You may have thought the day would never come, but it finally feels like summer is here. The temperatures are rising, the sun is shining and you are itching to enjoy the outdoors. Revelling in the sun can be good for you, helping to create vitamin D and boost your mood. However, enjoying too much time in the sun can lead to a range of skin problems, including sunburn. Whether you plan on spending your summer by the pool or on the beach, you can enjoy the heat and get a healthy glow without putting your skin at risk.

Choose an appropriate sunscreen

The vast array of sunscreens available for purchase makes choosing an appropriate one confusing. When looking for a sunscreen, look for one labelled with an ‘SPF’. This stands for ‘sun protection factor’ and it refers to the level of protection the sunscreen offers against the sun’s UVB rays – the rays that are most responsible for sunburn. The SPF of a sunscreen is rated on a scale of 2 – 50+ based on the level of protection it offers. A sunscreen may also be categorised as providing low, medium, high or very high protection.
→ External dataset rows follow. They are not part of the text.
/-- Every trace of context `x` goes (R444): cohorts without write-backs, watch entries and their wakes, pins, queues,
launches; a successor of one of its launches has no predecessor any more (R450). The one record is that of a waiting
`cfg.fetch` on a core or in a saved one (R175). -/
def tearDown (s : State) (x : Nat) : State :=
  let cs := ctxCores s x
  let s := cs.foldl (fun s n => fetchEnds s n (coreAt s n)) s
  let s := (ctxAt s x).saved.foldl (fun s v => fetchEnds s v.old v.core) s
  let s := cs.foldl (fun s n => updCore (performStore s n) n freedCore) s
  let mine := fun (e : Watch) => e.ctx == x
  let torn := (pickWatches s mine).length
  let s := takeWatches s mine
  let s := ((s.queues.filter fun e => qCtx e.2.desc == x).map (·.1)).foldl disableQueue s
  let ids := (s.launches.filter fun l => l.ctx == x).map (·.id)
  let cut := fun (l : Launch) => if l.lastPred.any ids.contains then { l with lastPred := none } else l
  let s := { s with
    wakes := s.wakes.filter fun w => !mine w.e
    pins := s.pins.filter fun p => p.2.1 != x
    launches := (s.launches.filter fun l => l.ctx != x).map cut
    remote := s.remote.filter fun p => !cs.contains p.1
    lu := { s.lu with picked := s.lu.picked.filter fun e => if e.2.2 then e.2.1 != x else !ids.contains e.2.1 } }
  setCtx s x { Ctx.reset with tornWakes := (ctxAt s x).tornWakes + torn }

/-- TEARDOWN (R441, R444). -/
def luTeardown (s : State) (x : Nat) : State := onCtx s x fun s => luAnswer (tearDown s x) 0x00 none

/-- SAVE (R441): HOLD, and a save of a RUNNING context. -/
def luSave (s : State) (x : Nat) : State :=
  onCtx s x fun s => luAnswer (beginSave (setCtx s x { ctxAt s x with held := true }) x) 0x00 (some (3, x))

/-- RESTORE (R441): HOLD := 0. -/
def luRestore (s : State) (x : Nat) : State :=
  onCtx s x fun s => luAnswer (setCtx s x { ctxAt s x with held := false }) 0x00 none

/-- The barriers that a cancelled generator held complete with PF set (R321). -/
def cancelBars (s : State) (n g : Nat) : State :=
  (genAt (coreAt s n) g).bars.foldl (fun s b =>
    let s := updCore s n fun c => { c with gens := c.gens.map fun e => (e.1, { e.2 with bars := e.2.bars.filter (· != b) }) }
    completeCmd (updCmd s n b fun m => { m with record := true }) n b) s

/-- A parked fault of core `n` is cancelled (R193): it is gone; a piece is consumed, and the fences that wait for its run carry
the fatal status (R290, R300); its cohort ends. -/
def cancelParked (s : State) (n : Nat) (p : Parked) : State :=
  let side := !(parkedPrev (coreAt s n) p) || (coreAt s n).prev.isNone
  let s := updCore s n fun c =>
    let c := { c with parked := c.parked.erase p }
    match p.who with
    | .piece _ f =>
      { census c (firePlace f) (-(f.cnt : Int)) with
        fences := c.fences.map fun w => if w.waits.contains f.run then { w with fatal := true } else w }
    | _ => c
  endCohort (match p.who with | .generator g => cancelBars s n g | _ => s) n side

/-- ANSWER on one core's parked faults whose records are in the ring: listed ones are cancelled, the others replay. -/
def answerParked (seqs : List W32) (p : Parked) : Parked :=
  if !p.inRing || p.answer ≠ 0 then p else { p with answer := if seqs.contains p.seq then 2 else 1 }

/-- Applies the cancel answers of a resident core. -/
def applyCancels (s : State) (n : Nat) : State :=
  ((coreAt s n).parked.filter fun p => p.answer == 2).foldl (fun s p => cancelParked s n p) s

/-- The list of an ANSWER: `n` values of 32 bits. -/
def seqList (s : State) (a : Nat) (n : Nat) : List W32 := (List.range n).map fun i => BitVec.ofNat 32 (memNat s.mem (a + 4 * i) 4)

/-- ANSWER (R441, R458). -/
def luAnswerCmd (s : State) (x : Nat) : State :=
  onCtx s x fun s =>
    let a := s.lu.arg0.toNat
    let n := s.lu.arg1.toNat
    if a % 4 ≠ 0 || a ≥ 2 ^ 52 || n > 4096 || (n ≠ 0 && placeBad s a (4 * n)) then luAnswer s 0x03 none
    else
      let seqs := seqList s a n
      let mark := fun (c : Core) => { c with parked := c.parked.map (answerParked seqs) }
      let s := (ctxCores s x).foldl (fun s n => applyCancels (updCore s n mark) n) s
      let k := ctxAt s x
      luAnswer (setCtx s x { k with saved := k.saved.map fun v => { v with core := mark v.core } }) 0x00 none

/-- SHOOTDOWN (R191, R441). -/
def luShootdown (s : State) (x : Nat) : State :=
  onCtx s x fun s =>
    let base := s.lu.arg0
    let len := s.lu.arg1.toNat
    if !canonical base || base.toNat % 65536 ≠ 0 || len % 65536 ≠ 0 then luAnswer s 0x03 none
    else luAnswer ((ctxCores s x).foldl (fun s n => updCore (performStore s n) n fun c => invalidate c 0 base.toNat len) s) 0x00 (some (6, x))

/-- A queue descriptor keeps its map (R445). -/
def queueDescOk (s : State) (d : List Word) : Bool :=
  let inMem := fun a => match rangeOf s a with | some .hbm => true | some .host => true | _ => false
  rfld d 0 0 7 == 0 && rfld d 0 52 12 == 0 && rfld d 1 0 5 ≤ 16 && rfld d 1 5 3 == 0 && rfld d 1 14 2 == 0 && 1 ≤ qWeight d &&
  rfld d 1 25 39 == 0 && rfld d 2 0 2 == 0 && rfld d 2 52 12 == 0 && rfld d 3 0 2 == 0 && rfld d 3 52 12 == 0 &&
  inMem (qBase d) && inMem (qTail d)

/-- QSYNC (R441, R446). -/
def luQsync (s : State) : State :=
  luStart s fun s =>
    let a := s.lu.arg0
    if a &&& ~~~0x13F#64 != 0 || s.lu.arg1.toNat ≥ 2 ^ 32 then luAnswer s 0x03 none
    else
      let q := a.toNat % 64
      let v := queueAt s q
      let v := if a.getLsbD 8 then { v with head := s.lu.arg1.setWidth 32 } else v
      let s := disableQueue (setQueue s q v) q
      let at' := s.lu.qtab + 32 * q
      if placeBad s at' 32 then luAnswer s 0x02 none
      else
        let d := wordsOf 4 (memRead s.mem at' 32)
        if !(queueDescOk s d) || (ctxAt s (qCtx d)).st == .free then luAnswer s 0x02 none
        else if rfld d 1 24 1 = 0 then luAnswer (setQueue s q { queueAt s q with desc := d }) 0x00 none
        else luAnswer (armQueue (setQueue s q { queueAt s q with en := true, desc := d, seen := v.head }) q) 0x00 none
Sunscreens for sale in the UK also feature a UVA star rating. The star rating system ranges from 0 to 5 and indicates the percentage of the UVA rays absorbed by the sunscreen in comparison to UVB rays. UVA rays are the associated with skin ageing and skin cancer.

It is recommended that you wear a sunscreen with an SPF of 30 or above – that is, a sunscreen that falls into the high or very high protection category – and a UVA rating of 4 or 5 stars.

Apply your sunscreen correctly

Regardless of the type of sunscreen you choose, you must apply it generously or it will not provide you with the level of protection indicated on the packaging. When using lotions, apply the equivalent of six full teaspoons of sunscreen to the exposed areas of your face and body. Of this, use a dollop the size of half a teaspoon on your face alone. When using sprays, apply enough to create an even sheen on your skin. Reapply your sunscreen to your whole body at least once every two hours, or more frequently after swimming, heavy sweating, or towelling off.

Take additional precautions

In addition to using sunscreen, avoid the midday sun between 11am and 3pm, and wear sun-protective clothing, a broad-brimmed hat, and a pair of UV-blocking sunglasses.